▸ WORK TASK: Extract each line of the records below that contains the word "rest".

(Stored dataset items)
/-- MWR (R339). -/
def execMwr (h : MirHdr) (d : LineData) (s : State) : Host.Outcome State Fault Refusal := settled (s.begin.mirIn (.mwr h d))
/-- MCLEAN (R339). -/
def execMclean (h : MirHdr) (s : State) : Host.Outcome State Fault Refusal := settled (s.begin.mirIn (.mclean h))
/-- MDEAD (R339). -/
def execMdead (h : MirHdr) (s : State) : Host.Outcome State Fault Refusal := settled (s.begin.mirIn (.mdead h))
/-- MINV (R339). -/
def execMinv (h : MirHdr) (s : State) : Host.Outcome State Fault Refusal := settled (s.begin.mirIn (.minv h))
/-- MEVICT (R338). -/
def execMevict (h : MirHdr) (s : State) : Host.Outcome State Fault Refusal := settled (s.begin.mirIn (.mevict h))
/-- MLDG (R342). -/
def execMldg (h : MirHdr) (p : MirLedger) (s : State) : Host.Outcome State Fault Refusal := settled (s.begin.mirIn (.mldg h p))
/-- MROW (R339). -/
def execMrow (h : MirHdr) (p : MirRow) (s : State) : Host.Outcome State Fault Refusal := settled (s.begin.mirIn (.mrow h p))
/-- MSCALE (R42). -/
def execMscale (h : MirHdr) (p : BitVec 128) (s : State) : Host.Outcome State Fault Refusal := settled (s.begin.mirIn (.mscale h p))
/-- MPWR (R316). -/
def execMpwr (h : MirHdr) (s : State) : Host.Outcome State Fault Refusal := settled (s.begin.mirIn (.mpwr h))
/-- MCHK (R343). -/
def execMchk (h : MirHdr) (s : State) : Host.Outcome State Fault Refusal := settled (s.begin.mirIn (.mchk h))
/-- MACK (R341). -/
def execMack (h : MirHdr) (s : State) : Host.Outcome State Fault Refusal := settled (s.begin.mirIn (.mack h))

/-- The scale queue applies its oldest commit; its credit returns, and a held message of its lane goes on (R42). -/
def State.scaleApply (s : State) : State :=
  match s.mir.scaleQ with
  | [] => s
  | (h, p) :: rest =>
    let s := ({ s with mir := { s.mir with scaleQ := rest } }).scaleTake p
    let lane := h.lane.toNat
    let s := (s.mirCredits lane).mirPump lane s.mir.waiting.length
    s.mirProgress

/-- SCALE_QUEUE_APPLY (R42). -/
def execScaleQueueApply (s : State) : Host.Outcome State Fault Refusal := settled s.begin.scaleApply

/-! ### The capability message (R306) -/

/-- Fields of a capability message: FEAT_MAX, RUN_LEVEL, BUILD, COORD. -/
def capLevel (m : BitVec 64) : Nat := (m.extractLsb' 52 4).toNat
/-- BUILD. -/
def capBuild (m : BitVec 64) : Bool := m.getLsbD 51
/-- COORD. -/
def capCoord (m : BitVec 64) : Nat := (m.extractLsb' 0 24).toNat

/-- The mirror partner's message: pairing is refused, or the pair forms. -/
def State.capMirror (s : State) (m : BitVec 64) : State :=
  if !(s.flag MIR_CTL.PAIR_EN) then s
  else if capBuild m != s.s64 || capLevel m != s.rd SLC_FEAT.RUN_LEVEL || capCoord m != s.rd MIR_PARTNER.COORD then
    s.daybook ocAlt 6 0x63
  else if s.rd MIR_STATUS.STATE = 3 && s.rd MIR_STATUS.CAUSE = 0 && !(s.flag MIR_STATUS.DISPLACED) then
    ((s.wr MIR_STATUS.STATE 1).mirFresh).mirForm
  else s

/-- A capability message of the Wicket or the Transom: another RUN_LEVEL within the package is logged. -/
def State.capChain (s : State) (n : Nat) (m : BitVec 64) : State :=
  if capCoord m / 2 ^ 8 = s.rd SLC_ID.COORD / 2 ^ 8 && capLevel m != s.rd SLC_FEAT.RUN_LEVEL then
    s.fault 10 3 1 (detail := n) (srcKind := 3) (srcId := n)
  else s

/-- A capability message has arrived. -/
def State.capApply (s : State) (n : Nat) (m : BitVec 64) : State :=
  if n < 5 || (m.extractLsb' 60 4).toNat != 1 then s
  else
    let s := if n < 7 && s.flagI LNK_UCIE.VALID (n - 5) then s.setFlagI LNK_UCIE.CAP_RX (n - 5) true else s
    if n = 6 then s.capMirror m else s.capChain n m

/-- The command of a capability message. -/
def capRun : Instr → State → State
  | .capabilityMessage link m, s => s.capApply link.toNat m
  | _, s => s

/-- Its inverted bits. -/
def capFlip (f : Flip) : Instr → Instr
  | .capabilityMessage link m => .capabilityMessage link (flipAt m 0 f)
  | i => i

/-- CAPABILITY_MESSAGE (R306). -/
def execCapabilityMessage (link : BitVec 3) (msg : BitVec 64) (s : State) : Host.Outcome State Fault Refusal :=
  let n := link.toNat
  settled (if n = 5 then s.begin.receive 5 4 4 (.capabilityMessage link msg) capRun capFlip id
    else if n = 6 then s.begin.receive 6 3 3 (.capabilityMessage link msg) capRun capFlip id
    else s.begin.capApply n msg)

/-! ### Link down and takeover (R343, R344) -/

/-- A microsecond ends: MCHK leaves when nothing else was sent in it (R343). -/
def State.checkSend (s : State) : State :=
  let quiet := s.front.failed || s.dark || !(s.flag MIR_CTL.PAIR_EN) || !(s.bit LNK_STATUS.UP 6)
  let s := if s.mir.sent || quiet then s else s.mirPlain 9 0 s.checkArg
  { s with mir := { s.mir with sent := false } }

/-- MCHK_SEND (R343). -/
def execMchkSend (s : State) : Host.Outcome State Fault Refusal := settled s.begin.checkSend

/-- T1 of a takeover, and the probe of T2 (R344): mirroring stops, waiting writes are acknowledged, and a request for an address of the
adopted share, which the spec leaves open, leaves for its memory controller. -/
def State.takeoverStart (s : State) : State :=
  let s := s.mirSingle 1
  let (c, s) := s.fresh
  ({ s with mir := { s.mir with probing := true } }).sendOn 7 2 2 (fun _ => .probe (BitVec.ofNat 45 (Config.freeNat c)))

/-- The mirror link is declared down (R343). -/
def State.mirDown (s : State) : State :=
  let s := s.setFlag MIR_STATUS.LINK_UP false
  if !s.mirTakes || s.winding then s
  else if s.pins.peerLive then (s.mirSingle 2).fault 9 2 2 (srcKind := 3) (srcId := 6) (irq := true)
  else if s.mirAcross && s.flag MIR_SEAM.TIMED_OUT then s.mirSingle 3
  else if !(s.flag MIR_CTL.TAKE_EN) then s.mirSingle 6
  else if s.rd MIR_STATUS.STATE = 2 then s.takeoverStart
  else s.mirSingle 0

/-- MIRROR_LINK_DOWN (R343): no message for MIR_TMO, or the link layer's report; `live` is the PEER_LIVE input. -/
def execMirrorLinkDown (reported live : Bool) (s : State) : Host.Outcome State Fault Refusal :=
  let s := s.begin
  let s := { s with pins := { s.pins with peerLive := live } }
  settled (if s.front.failed || s.dark then s else (if reported then s.linkLost 6 else s).mirDown)

/-- The time of the last message, bits [47:16] of the package timestamp. -/
def State.mirLastTs (s : State) : Nat := (s.rd MIR_LAST_TS_HI.TS_HI * 2 ^ 32 + s.rd MIR_LAST_TS_LO.TS_LO) / 2 ^ 16

/-- T3: the share is adopted (R344). -/
def State.takeover (s : State) (copyOnly : Bool) : State :=
  if !s.mir.probing then s
  else
    let share := s.rd MIR_PARTNER.COORD % 8
    let s := { s with
      mir := { s.mir with probing := false }
      pins := { s.pins with takeover := true, share := BitVec.ofNat 3 share } }
    let s := ((s.wr MIR_STATUS.STATE 4).wr MIR_STATUS.ADOPT share).setFlag MIR_STATUS.REACH copyOnly
    let s := s.fault 9 1 2 (detail := share + 8 * copyOnly.toNat) (srcKind := 3) (srcId := 6) (irq := true)
    (s.lossEntry (if s.flag MIR_CTL.DIRTY_MIR then 2 else 3) 6 0 (s.rd MIR_PARTNER.COORD) s.mirLastTs).bump MIR_TAKEOVERS.COUNT

/-- REACH_PROBE_ANSWER (R344): OK gives FULL, any other answer COPY_ONLY. -/
def execReachProbeAnswer (status : BitVec 4) (s : State) : Host.Outcome State Fault Refusal :=
  settled (s.begin.takeover (status.toNat != stOk))

/-- REACH_PROBE_TIMEOUT (R344). -/
def execReachProbeTimeout (s : State) : Host.Outcome State Fault Refusal := settled (s.begin.takeover true)

/-! ### The seam (R348, R349) and the Transom (R406) -/

/-- The seam has stalled for 8 µs without announcement. -/
def State.seamTimeout (s : State) : State :=
  if s.flag MIR_SEAM.TIMED_OUT || s.mir.shut || s.flag MIR_SEAM.READY then s
  else
    let s := { (s.setFlag MIR_SEAM.TIMED_OUT true) with tran := { s.tran with wait := [] } }
    let s := s.fault 9 5 2 (srcKind := 3) (srcId := 7) (irq := true)
    let s := if s.mirAcross && s.mirTakes then s.mirSingle 3 else s
    (List.range 16).foldl (fun s c =>
      match s.chn.tokens.find? (fun t => t.ctx = c) with
      | some t => if s.chnOk c && s.chnAcross c then s.chainFault c t.seq.toNat else s
      | none => s) s

/-- SEAM_TIMEOUT (R348). -/
def execSeamTimeout (s : State) : Host.Outcome State Fault Refusal := settled s.begin.seamTimeout

/-- A write of MIR_SEAM (R349): RESUME lets traffic cross again, ANNOUNCE begins a clock-down. -/
def State.writeSeam (s : State) (m : MgWrite) : State :=
  let s := s.plain MIR_SEAM.word.off m.word
  let s := if m.word.getLsbD 30 then
      let s := (s.setFlag MIR_SEAM.READY false).setFlag MIR_SEAM.TIMED_OUT false
      { s with mir := { s.mir with shut := false } }
    else s
  let s := if m.word.getLsbD 31 && !(s.flag MIR_SEAM.READY) then { s with mir := { s.mir with shut := true } } else s
  s.ok m.src

/-- SEAM_ANNOUNCE (R349). -/
def execSeamAnnounce (m : MgWrite) (s : State) : Host.Outcome State Fault Refusal :=
  settled (s.begin.mgWrite (.seamAnnounce m) MIR_SEAM.word.off m (fun s => s.writeSeam m))
/-- SEAM_RESUME (R349). -/
def execSeamResume (m : MgWrite) (s : State) : Host.Outcome State Fault Refusal :=
  settled (s.begin.mgWrite (.seamResume m) MIR_SEAM.word.off m (fun s => s.writeSeam m))

/-- The crossing is drained: READY, and a pair across the seam is SINGLE. -/
def State.seamReady (s : State) : State :=
  let quiet := (!s.mirAcross || s.mir.unacked.isEmpty) && s.chn.tokens.all (fun t => !(s.chnAcross t.ctx))
  if !s.mir.shut || !quiet then s
  else
    let s := { (s.setFlag MIR_SEAM.READY true) with mir := { s.mir with shut := false } }
    if s.mirAcross && s.mirTakes then s.mirSingle 4 else s

/-- SEAM_READY (R349). -/
def execSeamReady (s : State) : Host.Outcome State Fault Refusal := settled s.begin.seamReady

/-- A beat arrives on a Transom lane, into its FIFO of 64 entries. -/
def State.transomBeat (s : State) (lane : Nat) (b : LineData × BitVec 64) : State :=
  let q := tget [] s.tran.fifo lane
  if lane = 3 || decide (64 ≤ q.length) then s
  else { s with tran := { s.tran with fifo := tput [] s.tran.fifo lane (q ++ [b]) } }

/-- TRANSOM_BEAT (R406). -/
def execTransomBeat (lane : BitVec 2) (d : LineData) (sb : BitVec 64) (s : State) : Host.Outcome State Fault Refusal :=
  settled (s.begin.transomBeat lane.toNat (d, sb))

/-- Messages that wait in a Transom lane leave while its credits last. -/
def State.tranDrain (s : State) (lane : Nat) : Nat → State
  | 0 => s
  | k + 1 =>
    match s.tran.wait.find? (fun w => w.1 = lane) with
    | none => s
    | some w =>
      if s.tranCredit lane < w.2.1 then s
      else
        (({ s with tran := { s.tran with
          wait := s.tran.wait.erase w, credits := tput 64 s.tran.credits lane (s.tranCredit lane - w.2.1) } }).emit w.2.2).tranDrain lane k

/-- A credit returns on a Transom lane. -/
def State.transomCredit (s : State) (lane : Nat) : State :=
  if lane = 3 then s
  else
    let s := { s with tran := { s.tran with credits := tput 64 s.tran.credits lane (min 64 (s.tranCredit lane + 1)) } }
    s.tranDrain lane s.tran.wait.length

/-- TRANSOM_CREDIT (R406). -/
def execTransomCredit (lane : BitVec 2) (s : State) : Host.Outcome State Fault Refusal := settled (s.begin.transomCredit lane.toNat)

/-! ### Re-pairing (R350) and planned unpairing (R335) -/

/-- REPAIR is refused: the share of a partner is adopted, this one is displaced, or the link is down. -/
def State.repairBusy (s : State) : Bool :=
  s.rd MIR_STATUS.STATE = 4 || s.flag MIR_STATUS.DISPLACED || !(s.flag MIR_STATUS.LINK_UP)

/-- A re-pairing begins: copies are invalidated, and the walk is sent when the partner re-pairs too. -/
def State.repairStart (s : State) : State :=
  if s.rd MIR_STATUS.STATE != 3 && s.rd MIR_STATUS.STATE != 1 then s
  else
    let s := ((s.wr MIR_STATUS.STATE 5).setFlag MIR_CTL.REPAIR true).mirFresh.dropCopies
    if s.mir.peer = 5 then s.mirWalk else s

/-- A write of MIR_CTL. -/
def State.writeMirCtl (s : State) (m : MgWrite) : State :=
  let rep := m.word.getLsbD 31
  if rep && s.repairBusy then s.refuse m.src rsnBusy
  else
    let s := s.plain MIR_CTL.word.off m.word
    let s := if m.word.getLsbD 30 && s.rd MIR_STATUS.STATE = 2 then (s.setFlag MIR_CTL.SPLIT true).mirProgress else s
    (if rep then s.repairStart else s).ok m.src

/-- REPAIR (R350). -/
def execRepair (m : MgWrite) (s : State) : Host.Outcome State Fault Refusal :=
  settled (s.begin.mgWrite (.repair m) MIR_CTL.word.off m (fun s => s.writeMirCtl m))
/-- SPLIT (R335). -/
def execSplit (m : MgWrite) (s : State) : Host.Outcome State Fault Refusal :=
  settled (s.begin.mgWrite (.split m) MIR_CTL.word.off m (fun s => s.writeMirCtl m))

/-- Both walks have been acknowledged: the pair is PAIRED (R350). -/
def State.resyncDone (s : State) : State := if s.rd MIR_STATUS.STATE = 5 && s.mirDone then s.mirPaired else s

/-- RESYNC_DONE (R350). -/
def execResyncDone (s : State) : Host.Outcome State Fault Refusal := settled s.begin.resyncDone

/-! ### Re-striping (R355, R356) -/

/-- PREPARE's tag walk for one line: a DIRTY line is written back, except a copy, and except a line of an adopted share out of reach,
which is discarded and reported. -/
def State.stripeLine (s : State) (set way : Nat) (bit : Bool) : State :=
  let t := s.tag set way
  let line := lineOf t.sector bit
  let s := s.releaseAtom line
  if t.st bit != .dirty || s.isCopy line then s
  else if s.adopted line && s.flag MIR_STATUS.REACH then s.lossLines 5 [line]
  else s.writeBackLine set way bit .prepare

▸ ANSWER TO THIS EXERCISE:
  | (h, p) :: rest =>
    let s := ({ s with mir := { s.mir with scaleQ := rest } }).scaleTake p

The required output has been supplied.